BEGIN Information shown

/-- R102: one inverse stage, and that it undoes `GS` and is undone by it. The pair stands on the unit's
wires (log 2). -/
def Obligations.GsiAnswersTheInverseStage : Prop :=
  ∀ (l r kb : Byte) (s : State),
    exec (.gsi l r kb) s = .next { s with unitOut := .pair (fLookup (l ^^^ kb) ^^^ r) l }
      ∧ (∃ l' r', exec (.gs l r kb) s = .next { s with unitOut := .pair l' r' }
        ∧ exec (.gsi l' r' kb) s = .next { s with unitOut := .pair l r })
      ∧ (∃ l' r', exec (.gsi l r kb) s = .next { s with unitOut := .pair l' r' }
        ∧ exec (.gs l' r' kb) s = .next { s with unitOut := .pair l r })

/-- R103 and R104: `G`, byte by byte, with the key bytes `j = 0, 1, 2, 3` of the round. The word stands on
the unit's wires (log 2). -/
def Obligations.GAnswersTheFourStageChain : Prop :=
  ∀ (k : BitVec 5) (w : Word) (s : State),
    let cv : Nat → Byte := fun j => s.keyr[(4 * ((k.toNat + 1) - 1) + j) % 10]'(Nat.mod_lt _ (by decide))
    let g1 : Byte := w.extractLsb' 8 8
    let g2 : Byte := w.extractLsb' 0 8
    let g3 : Byte := fLookup (g2 ^^^ cv 0) ^^^ g1
    let g4 : Byte := fLookup (g3 ^^^ cv 1) ^^^ g2
    let g5 : Byte := fLookup (g4 ^^^ cv 2) ^^^ g3
    let g6 : Byte := fLookup (g5 ^^^ cv 3) ^^^ g4
    exec (.g k w) s = .next { s with unitOut := .word (g5 ++ g6) }

/-- R105 and R106: `G_INV`, byte by byte, with the key bytes in the order `j = 3, 2, 1, 0`. The word stands
on the unit's wires (log 2). -/
def Obligations.GInvAnswersTheReversedChain : Prop :=
  ∀ (k : BitVec 5) (w : Word) (s : State),
    let cv : Nat → Byte := fun j => s.keyr[(4 * ((k.toNat + 1) - 1) + j) % 10]'(Nat.mod_lt _ (by decide))
    let g5 : Byte := w.extractLsb' 8 8
    let g6 : Byte := w.extractLsb' 0 8
    let g4 : Byte := fLookup (g5 ^^^ cv 3) ^^^ g6
    let g3 : Byte := fLookup (g4 ^^^ cv 2) ^^^ g5
    let g2 : Byte := fLookup (g3 ^^^ cv 1) ^^^ g4
    let g1 : Byte := fLookup (g2 ^^^ cv 0) ^^^ g3
    exec (.gInv k w) s = .next { s with unitOut := .word (g1 ++ g2) }

/-- R103: `G` is what its own sub-operations chain to: each key byte from `CV`, each stage from `GS`. -/
def Obligations.GIsTheChainOfItsSubOperations : Prop :=
  ∀ (k : BitVec 5) (w : Word) (s : State), ∃ k0 k1 k2 k3 g3 g4 g5 g6 : Byte,
    exec (.cv k 0) s = .next { s with unitOut := .byte k0 }
      ∧ exec (.cv k 1) s = .next { s with unitOut := .byte k1 }
      ∧ exec (.cv k 2) s = .next { s with unitOut := .byte k2 }
      ∧ exec (.cv k 3) s = .next { s with unitOut := .byte k3 }
      ∧ exec (.gs (hiByte w) (loByte w) k0) s = .next { s with unitOut := .pair (loByte w) g3 }
      ∧ exec (.gs (loByte w) g3 k1) s = .next { s with unitOut := .pair g3 g4 }
      ∧ exec (.gs g3 g4 k2) s = .next { s with unitOut := .pair g4 g5 }
      ∧ exec (.gs g4 g5 k3) s = .next { s with unitOut := .pair g5 g6 }
      ∧ exec (.g k w) s = .next { s with unitOut := .word (joinBytes g5 g6) }

/-- R107: `G_INV` undoes `G` and `G` undoes `G_INV`, for every counter, word and key, so that for a fixed
counter and key `G` is a permutation of the words. -/
def Obligations.GAndGInvAreInverse : Prop :=
  (∀ (k : BitVec 5) (w : Word) (s : State),
    (∃ x, exec (.g k w) s = .next { s with unitOut := .word x }
      ∧ exec (.gInv k x) s = .next { s with unitOut := .word w })
    ∧ (∃ x, exec (.gInv k w) s = .next { s with unitOut := .word x }
      ∧ exec (.g k x) s = .next { s with unitOut := .word w }))
  ∧ ∀ (keyr : KeyRegs) (k : BitVec 5), Function.Bijective (gPerm keyr (roundOf k))

/-! ## Key schedule access (42_key_schedule) -/

/-- R115: the key byte, for every step number and stage, on the unit's wires (log 2), and its encoding. -/
def Obligations.CvAnswersTheScheduledKeyByte : Prop :=
  ∀ (k : BitVec 5) (j : BitVec 2) (s : State),
    let b : Byte := s.keyr[(4 * ((k.toNat + 1) - 1) + j.toNat) % 10]'(Nat.mod_lt _ (by decide))
    exec (.cv k j) s = .next { s with unitOut := .byte b }
      ∧ decode (.keySchedule (k ++ j)) = .cv k j

/-- R118 and R108: the key indices, and with them `G` and `G_INV`, repeat every five rounds; the five rows of
R118's table, one after the other. -/
def Obligations.KeyScheduleHasPeriodFive : Prop :=
  (∀ (k k' : BitVec 5) (j : BitVec 2) (w : Word) (s : State), k.toNat % 5 = k'.toNat % 5 →
    exec (.cv k j) s = exec (.cv k' j) s ∧ exec (.g k w) s = exec (.g k' w) s
      ∧ exec (.gInv k w) s = exec (.gInv k' w) s)
  ∧ ∀ (k : BitVec 5) (j : BitVec 2) (s : State),
    let indices : List (Fin 10) := [0, 1, 2, 3, 4, 5, 6, 7, 8, 9, 0, 1, 2, 3, 4, 5, 6, 7, 8, 9]
    exec (.cv k j) s =
      .next { s with unitOut := .byte s.keyr[indices.getD (4 * (k.toNat % 5) + j.toNat) 0] }

/-! ## The round rules (43_round_rules) -/

/-- R127: Rule A, for every round counter. -/
def Obligations.RuleAResult : Prop :=
  (∀ (k : BitVec 5) (s : State),
    let g := gPerm s.keyr (k.toNat + 1) s.w.w1
    exec (.ruleA k) s = .next { s with
      w := ⟨g ^^^ s.w.w4 ^^^ BitVec.ofNat 16 (k.toNat + 1), g, s.w.w2, s.w.w3⟩ })
  ∧ ∀ sw : BitVec 6, sw &&& 0b101000#6 = 0b000000#6 → decode (.schedule sw) = .ruleA (sw.extractLsb' 0 5)

/-- R129: Rule B, for every round counter. -/
def Obligations.RuleBResult : Prop :=
  (∀ (k : BitVec 5) (s : State),
    let g := gPerm s.keyr (k.toNat + 1) s.w.w1
    exec (.ruleB k) s = .next { s with
      w := ⟨s.w.w4, g, s.w.w1 ^^^ s.w.w2 ^^^ BitVec.ofNat 16 (k.toNat + 1), s.w.w3⟩ })
  ∧ ∀ sw : BitVec 6, sw &&& 0b101000#6 = 0b001000#6 → decode (.schedule sw) = .ruleB (sw.extractLsb' 0 5)

/-- R131: inverse Rule A, for every round counter. -/
def Obligations.RuleAInvResult : Prop :=
  (∀ (k : BitVec 5) (s : State),
    let h := gPermInv s.keyr (k.toNat + 1) s.w.w2
    exec (.ruleAInv k) s = .next { s with
      w := ⟨h, s.w.w3, s.w.w4, s.w.w1 ^^^ s.w.w2 ^^^ BitVec.ofNat 16 (k.toNat + 1)⟩ })
  ∧ ∀ sw : BitVec 6, sw &&& 0b101000#6 = 0b100000#6 → decode (.schedule sw) = .ruleAInv (sw.extractLsb' 0 5)

/-- R133: inverse Rule B, for every round counter. -/
def Obligations.RuleBInvResult : Prop :=
  (∀ (k : BitVec 5) (s : State),
    let h := gPermInv s.keyr (k.toNat + 1) s.w.w2
    exec (.ruleBInv k) s = .next { s with
      w := ⟨h, h ^^^ s.w.w3 ^^^ BitVec.ofNat 16 (k.toNat + 1), s.w.w4, s.w.w1⟩ })
  ∧ ∀ sw : BitVec 6, sw &&& 0b101000#6 = 0b101000#6 → decode (.schedule sw) = .ruleBInv (sw.extractLsb' 0 5)

/-- R137: the word in position 1 goes through `G` in a forward round and lands in position 2; the word in
position 2 goes through `G_INV` in an inverse round and lands in position 1. -/
def Obligations.RoundsFeedTheGUnit : Prop :=
  ∀ (k : BitVec 5) (s : State), ∃ x y a b ai bi,
    exec (.g k s.w.w1) s = .next { s with unitOut := .word x }
      ∧ exec (.gInv k s.w.w2) s = .next { s with unitOut := .word y }
      ∧ exec (.ruleA k) s = .next a ∧ a.w.w2 = x
      ∧ exec (.ruleB k) s = .next b ∧ b.w.w2 = x
      ∧ exec (.ruleAInv k) s = .next ai ∧ ai.w.w1 = y
      ∧ exec (.ruleBInv k) s = .next bi ∧ bi.w.w1 = y

/-- R132: `RULE_A_INV(r)` undoes `RULE_A(r)` and is undone by it, for every state, key and counter. -/
def Obligations.RuleAAndItsInverseUndoEachOther : Prop :=
  ∀ (k : BitVec 5) (s : State),
    (∃ t, exec (.ruleA k) s = .next t ∧ exec (.ruleAInv k) t = .next s)
      ∧ (∃ t, exec (.ruleAInv k) s = .next t ∧ exec (.ruleA k) t = .next s)

/-- R134: `RULE_B_INV(r)` undoes `RULE_B(r)` and is undone by it, for every state, key and counter. -/
def Obligations.RuleBAndItsInverseUndoEachOther : Prop :=
  ∀ (k : BitVec 5) (s : State),
    (∃ t, exec (.ruleB k) s = .next t ∧ exec (.ruleBInv k) t = .next s)
      ∧ (∃ t, exec (.ruleBInv k) s = .next t ∧ exec (.ruleB k) t = .next s)

/-! ## Frames -/

/-- The four round operations write the state words only (R125): the key space reads as before, every
control register and the model's own fields are as before. The engine has no data memory (R50). -/
def Obligations.RoundOperationsWriteOnlyTheWords : Prop :=
  ∀ (i : Instr) (k : BitVec 5) (s : State),
    i = .ruleA k ∨ i = .ruleB k ∨ i = .ruleAInv k ∨ i = .ruleBInv k →
    ∃ t, exec i s = .next t
      ∧ (∀ n, readKey t.keyr n = readKey s.keyr n) ∧ t.keyr = s.keyr
      ∧ t.ctr = s.ctr ∧ t.mode = s.mode ∧ t.phase = s.phase ∧ t.host = s.host ∧ t.unitOut = s.unitOut
      ∧ t.busy = s.busy ∧ t.done = s.done

/-- The six sub-operations write no register at all: state words, key space, counter, direction and phase
are as before, and so are the outputs. Only the model's output wires carry a value (log 2). -/
def Obligations.SubOperationsWriteNoRegister : Prop :=
  ∀ (i : Instr) (k : BitVec 5) (w : Word) (l r kb a : Byte) (j : BitVec 2) (s : State),
    i = .g k w ∨ i = .gInv k w ∨ i = .gs l r kb ∨ i = .gsi l r kb ∨ i = .cv k j ∨ i = .f a →
    ∃ t, exec i s = .next t ∧ t.unitOut ≠ .none
      ∧ t.w = s.w ∧ t.keyr = s.keyr ∧ (∀ n, readKey t.keyr n = readKey s.keyr n)
      ∧ t.ctr = s.ctr ∧ t.mode = s.mode ∧ t.phase = s.phase ∧ t.host = s.host
      ∧ t.busy = s.busy ∧ t.done = s.done ∧ t.blockOut = s.blockOut

/-! ## The host commands (44_driver, 70_reset_and_hazards) -/

/-- R200: `RESET`, as an operation and as the step of a state whose host drives `rst = 1`, whatever the
other ports and the phase. -/
def Obligations.ResetRestoresEveryRegister : Prop :=
  (∀ (start decrypt : Bool) (s : State), ∃ t, exec (.reset start decrypt) s = .next t
    ∧ t.phase = .idle ∧ t.mode = .encrypt ∧ t.ctr = 1 ∧ t.w = ⟨0, 0, 0, 0⟩
    ∧ (∀ (i : Nat) (h : i < 10), t.keyr[i] = 0) ∧ t.host = s.host ∧ t.unitOut = s.unitOut
    ∧ t.busy = false ∧ t.done = false ∧ t.blockOut = 0)
  ∧ (∀ (start decrypt : Bool) key block,
    decode (.command (1#1 ++ BitVec.ofBool start ++ BitVec.ofBool decrypt) key block) = .reset start decrypt)
  ∧ ∀ s : State, s.Legal → s.sample.rst = true → ∃ t, step s = .next t
    ∧ t.phase = .idle ∧ t.mode = .encrypt ∧ t.ctr = 1 ∧ t.w = ⟨0, 0, 0, 0⟩
    ∧ (∀ (i : Nat) (h : i < 10), t.keyr[i] = 0)
    ∧ t.busy = false ∧ t.done = false ∧ t.blockOut = 0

END Information shown

> [Task prompt]:
Copy the records above exactly, from the first line through the line containing "let g3 : Byte := fLookup (g4", and include nothing else.

> [Written answer]:
/-- R102: one inverse stage, and that it undoes `GS` and is undone by it. The pair stands on the unit's
wires (log 2). -/
def Obligations.GsiAnswersTheInverseStage : Prop :=
  ∀ (l r kb : Byte) (s : State),
    exec (.gsi l r kb) s = .next { s with unitOut := .pair (fLookup (l ^^^ kb) ^^^ r) l }
      ∧ (∃ l' r', exec (.gs l r kb) s = .next { s with unitOut := .pair l' r' }
        ∧ exec (.gsi l' r' kb) s = .next { s with unitOut := .pair l r })
      ∧ (∃ l' r', exec (.gsi l r kb) s = .next { s with unitOut := .pair l' r' }
        ∧ exec (.gs l' r' kb) s = .next { s with unitOut := .pair l r })

/-- R103 and R104: `G`, byte by byte, with the key bytes `j = 0, 1, 2, 3` of the round. The word stands on
the unit's wires (log 2). -/
def Obligations.GAnswersTheFourStageChain : Prop :=
  ∀ (k : BitVec 5) (w : Word) (s : State),
    let cv : Nat → Byte := fun j => s.keyr[(4 * ((k.toNat + 1) - 1) + j) % 10]'(Nat.mod_lt _ (by decide))
    let g1 : Byte := w.extractLsb' 8 8
    let g2 : Byte := w.extractLsb' 0 8
    let g3 : Byte := fLookup (g2 ^^^ cv 0) ^^^ g1
    let g4 : Byte := fLookup (g3 ^^^ cv 1) ^^^ g2
    let g5 : Byte := fLookup (g4 ^^^ cv 2) ^^^ g3
    let g6 : Byte := fLookup (g5 ^^^ cv 3) ^^^ g4
    exec (.g k w) s = .next { s with unitOut := .word (g5 ++ g6) }

/-- R105 and R106: `G_INV`, byte by byte, with the key bytes in the order `j = 3, 2, 1, 0`. The word stands
on the unit's wires (log 2). -/
def Obligations.GInvAnswersTheReversedChain : Prop :=
  ∀ (k : BitVec 5) (w : Word) (s : State),
    let cv : Nat → Byte := fun j => s.keyr[(4 * ((k.toNat + 1) - 1) + j) % 10]'(Nat.mod_lt _ (by decide))
    let g5 : Byte := w.extractLsb' 8 8
    let g6 : Byte := w.extractLsb' 0 8
    let g4 : Byte := fLookup (g5 ^^^ cv 3) ^^^ g6
    let g3 : Byte := fLookup (g4 ^^^ cv 2) ^^^ g5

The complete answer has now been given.